= Beginning of Section =
/-- Rounding reaches an even number from half below it on, the tie included. -/
theorem le_roundDiv_iff_of_even {num den a : Nat} (hd : 0 < den) (ha : a % 2 = 0) :
    a ≤ roundDiv num den ↔ 2 * (a * den) ≤ 2 * num + den := by
  have hle := roundDiv_le num hd
  have hge := le_roundDiv num hd
  have htie := roundDiv_tie (num := num) hd
  generalize roundDiv num den = r at *
  constructor
  · intro har
    have := Nat.mul_le_mul_right den har
    omega
  · intro h
    by_contra hlt
    have hstep := Nat.mul_le_mul_right den (show r + 1 ≤ a by omega)
    rw [Nat.add_mul, Nat.one_mul] at hstep
    have heven := htie (.inl (by omega))
    have hnext := Nat.mul_le_mul_right den (show r + 2 ≤ a by omega)
    rw [Nat.add_mul] at hnext
    omega

/-- The largest finite value and half a spacing, without a subtraction: with `u` half the spacing of
the top binade, it is `4 * 2 ^ fracBits * u - u`. -/
theorem overflow_threshold_le_iff (fmt : FpFormat) (num den e : Nat) :
    (2 ^ (fmt.fracBits + 2) - 1) * 2 ^ e * fmt.scale * den ≤ num ↔
      4 * (2 ^ fmt.fracBits * (2 ^ e * (den * fmt.scale))) ≤ num + 2 ^ e * (den * fmt.scale) := by
  have hsplit : (2 ^ (fmt.fracBits + 2) - 1) * 2 ^ e * fmt.scale * den =
      4 * (2 ^ fmt.fracBits * (2 ^ e * (den * fmt.scale))) - 2 ^ e * (den * fmt.scale) := by
    rw [show (2 ^ (fmt.fracBits + 2) - 1) * 2 ^ e * fmt.scale * den =
      (2 ^ (fmt.fracBits + 2) - 1) * (2 ^ e * (den * fmt.scale)) by ring, Nat.sub_mul]
    congr 1 <;> ring
  rw [hsplit]
  exact Nat.sub_le_iff_le_add

/-- The pattern of a ratio reaches infinity's exactly when the ratio reaches the largest finite
value and half a spacing: never below the top binade, always above it, and in it from the tie on. -/
theorem overflow_iff {fmt : FpFormat} {num den e : Nat} (hd : 0 < den) (he : fmt.maxExp = e + 3) :
    fmt.maxExp * 2 ^ fmt.fracBits ≤
        fmt.binade num (den * fmt.scale) * 2 ^ fmt.fracBits + fmt.significand num den ↔
      (2 ^ (fmt.fracBits + 2) - 1) * 2 ^ e * fmt.scale * den ≤ num := by
  have hD : 0 < den * fmt.scale := Nat.mul_pos hd (scale_pos fmt)
  have hupper := significand_upper fmt num hd
  have hlower := significand_lower (fmt := fmt) (num := num) hd
  have hlt := binade_upper fmt num (den * fmt.scale)
  have hge := binade_lower (fmt := fmt) (num := num) (den := den * fmt.scale)
  have hP := Nat.two_pow_pos fmt.fracBits
  have hsig : fmt.significand num den =
    roundDiv num (den * fmt.scale * 2 ^ fmt.binade num (den * fmt.scale)) := rfl
  rw [overflow_threshold_le_iff, he]
  rw [Nat.div_lt_iff_lt_mul hD] at hlt
  rw [Nat.le_div_iff_mul_le hD] at hge
  generalize fmt.binade num (den * fmt.scale) = k at *
  generalize fmt.significand num den = m at *
  generalize den * fmt.scale = D at *
  rw [Nat.pow_succ] at hupper
  rcases Nat.lt_trichotomy k (e + 1) with hk | rfl | hk
  · have hpattern : k * 2 ^ fmt.fracBits ≤ e * 2 ^ fmt.fracBits :=
      Nat.mul_le_mul_right _ (by omega)
    have hratio : num < 2 * (2 ^ fmt.fracBits * (2 ^ e * D)) :=
      calc num < 2 ^ (fmt.fracBits + k + 1) * D := hlt
        _ ≤ 2 ^ (fmt.fracBits + e + 1) * D :=
            Nat.mul_le_mul_right _ (Nat.pow_le_pow_right (by decide) (by omega))
        _ = 2 * (2 ^ fmt.fracBits * (2 ^ e * D)) := by ring
    have : 2 ^ e * D ≤ 2 ^ fmt.fracBits * (2 ^ e * D) := Nat.le_mul_of_pos_left _ hP
    rw [Nat.add_mul]
    exact iff_of_false (by omega) (by omega)
  · have hspacing : 2 ^ (fmt.fracBits + 1) * (D * 2 ^ (e + 1)) =
        4 * (2 ^ fmt.fracBits * (2 ^ e * D)) := by ring
    have heven : 2 ^ (fmt.fracBits + 1) % 2 = 0 := by rw [Nat.pow_succ, Nat.mul_mod_left]
    have hround := le_roundDiv_iff_of_even (num := num)
      (Nat.mul_pos hD (Nat.two_pow_pos (e + 1))) heven
    rw [← hsig, hspacing, show D * 2 ^ (e + 1) = 2 * (2 ^ e * D) by ring, Nat.pow_succ] at hround
    calc (e + 3) * 2 ^ fmt.fracBits ≤ (e + 1) * 2 ^ fmt.fracBits + m
        ↔ 2 ^ fmt.fracBits * 2 ≤ m := by rw [Nat.add_mul, Nat.add_mul]; omega
      _ ↔ 2 * (4 * (2 ^ fmt.fracBits * (2 ^ e * D))) ≤ 2 * num + 2 * (2 ^ e * D) := hround
      _ ↔ 4 * (2 ^ fmt.fracBits * (2 ^ e * D)) ≤ num + 2 ^ e * D := by omega
  · have hpattern : (e + 2) * 2 ^ fmt.fracBits ≤ k * 2 ^ fmt.fracBits :=
      Nat.mul_le_mul_right _ hk
    have hfull := hlower (by omega)
    have hratio : 4 * (2 ^ fmt.fracBits * (2 ^ e * D)) ≤ num :=
      calc 4 * (2 ^ fmt.fracBits * (2 ^ e * D)) = 2 ^ (fmt.fracBits + (e + 2)) * D := by ring
        _ ≤ 2 ^ (fmt.fracBits + k) * D :=
            Nat.mul_le_mul_right _ (Nat.pow_le_pow_right (by decide) (by omega))
        _ ≤ num := hge (by omega)
    rw [Nat.add_mul] at hpattern ⊢
    exact iff_of_true (by omega) (by omega)

/-- Settles O43: within the ratio's binade `roundDiv` is nearest, every representable magnitude
below the binade is further away, and the sum of binade and significand says whether it overflows. -/
theorem roundingIsToNearestTiesToEven : Obligations.RoundingIsToNearestTiesToEven := by
  intro fmt hfmt neg num den hd
  have hfrac : 0 < fmt.fracBits := by rcases hfmt with rfl | rfl <;> decide
  have hexp : 3 ≤ fmt.maxExp := by rcases hfmt with rfl | rfl <;> decide
  have hover := overflow_iff (fmt := fmt) (num := num) hd (Nat.sub_add_cancel hexp).symm
  refine ⟨?_, round_eq_inf_iff.trans hover, fun mag hmag => ?_⟩
  · rw [round_eq]
    split
    · exact .inl ⟨_, rfl⟩
    · exact .inr rfl
  · obtain ⟨-, rfl⟩ := round_fin_inv hmag
    have hfin := mt (round_eq_inf_iff (neg := neg)).2 (by rw [hmag]; exact FVal.noConfusion)
    rw [Nat.not_le] at hfin
    refine ⟨magnitude_representable hd (by omega) hfin, fun mag' hrep => ?_⟩
    obtain ⟨hle, htie⟩ := magnitude_nearest num hd hrep
    exact ⟨hle, fun heq hne => pack_magnitude_even hd hfrac (htie heq hne)⟩

/-! ### The pattern of the value of a pattern -/

/-- A pattern is its sign bit, its exponent and its fraction. -/
theorem pattern_eq_fields {fmt : FpFormat} {p : Nat}
    (hp : p < 2 ^ (fmt.fracBits + fmt.expBits + 1)) :
    fmt.signBit (decide (p / 2 ^ (fmt.fracBits + fmt.expBits) % 2 = 1)) +
      p / 2 ^ fmt.fracBits % 2 ^ fmt.expBits * 2 ^ fmt.fracBits + p % 2 ^ fmt.fracBits = p := by
  have hsign : fmt.signBit (decide (p / 2 ^ (fmt.fracBits + fmt.expBits) % 2 = 1)) =
      p / 2 ^ (fmt.fracBits + fmt.expBits) * 2 ^ (fmt.fracBits + fmt.expBits) := by
    have hbit : p / 2 ^ (fmt.fracBits + fmt.expBits) < 2 := by
      rw [Nat.div_lt_iff_lt_mul (Nat.two_pow_pos _), ← Nat.pow_succ']
      exact hp
    generalize p / 2 ^ (fmt.fracBits + fmt.expBits) = b at *
    obtain rfl | rfl : b = 0 ∨ b = 1 := by omega
    · simp [FpFormat.signBit]
    · simp [FpFormat.signBit]
  calc _ = (p / 2 ^ fmt.fracBits / 2 ^ fmt.expBits * 2 ^ fmt.expBits +
        p / 2 ^ fmt.fracBits % 2 ^ fmt.expBits) * 2 ^ fmt.fracBits + p % 2 ^ fmt.fracBits := by
        rw [hsign, Nat.div_div_eq_div_mul, ← Nat.pow_add, Nat.add_mul, Nat.mul_assoc,
          ← Nat.pow_add, Nat.add_comm fmt.expBits]
    _ = p := by rw [Nat.div_add_mod', Nat.div_add_mod']

/-- A pattern that is no NaN is the pattern of its value. -/
theorem pack_unpack {fmt : FpFormat} (nanPattern : Nat) {p : Nat}
    (hp : p < 2 ^ (fmt.fracBits + fmt.expBits + 1)) (hnan : fmt.unpack p ≠ .nan) :
    fmt.pack nanPattern (fmt.unpack p) = p := by
  have hfields := pattern_eq_fields hp
  have hfrac : p % 2 ^ fmt.fracBits < 2 ^ fmt.fracBits := Nat.mod_lt _ (Nat.two_pow_pos _)
  unfold FpFormat.unpack at hnan ⊢
  dsimp only at hnan ⊢
  generalize p % 2 ^ fmt.fracBits = frac at *
  generalize p / 2 ^ fmt.fracBits % 2 ^ fmt.expBits = exp at *
  generalize decide (p / 2 ^ (fmt.fracBits + fmt.expBits) % 2 = 1) = neg at *
  by_cases hmax : exp = fmt.maxExp
  · rw [if_pos hmax] at hnan ⊢
    by_cases hzero : frac = 0
    · rw [if_pos hzero, FpFormat.pack, ← hmax]
      omega
    · rw [if_neg hzero] at hnan
      exact absurd rfl hnan
  rw [if_neg hmax]
  by_cases hsub : exp = 0
  · have hpack := pack_fin fmt nanPattern neg (m := frac) (k := 0)
      (by rw [Nat.pow_succ]; omega) (by simp)
    rw [Nat.pow_zero, Nat.mul_one] at hpack
    rw [if_pos hsub, hpack, ← hsub, hfields]
  · rw [if_neg hsub, pack_fin fmt nanPattern neg (by rw [Nat.pow_succ]; omega)
      (fun _ => Nat.le_add_right _ _)]
    obtain ⟨k, rfl⟩ := Nat.exists_eq_succ_of_ne_zero hsub
    rw [Nat.succ_mul] at hfields
    rw [Nat.succ_sub_one]
    omega

/-- Settles O44: both formats use every bit of their words. -/
theorem patternOfTheValueOfAPattern : Obligations.PatternOfTheValueOfAPattern := by
  refine ⟨fun v nan hv => ?_, fun v nan hv => ?_⟩
  · rw [FVal.bits64, ofBits64, pack_unpack (fmt := binary64) _ v.isLt hv, BitVec.ofNat_toNat,
      BitVec.setWidth_eq]
  · rw [FVal.bits32, ofBits32, pack_unpack (fmt := binary32) _ v.isLt hv, BitVec.ofNat_toNat,
      BitVec.setWidth_eq]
= End of Section =
Each line of the records that holds the word "heven" should be copied out.

SOLUTION FOR THIS TASK:
    have heven := htie (.inl (by omega))
    have heven : 2 ^ (fmt.fracBits + 1) % 2 = 0 := by rw [Nat.pow_succ, Nat.mul_mod_left]
      (Nat.mul_pos hD (Nat.two_pow_pos (e + 1))) heven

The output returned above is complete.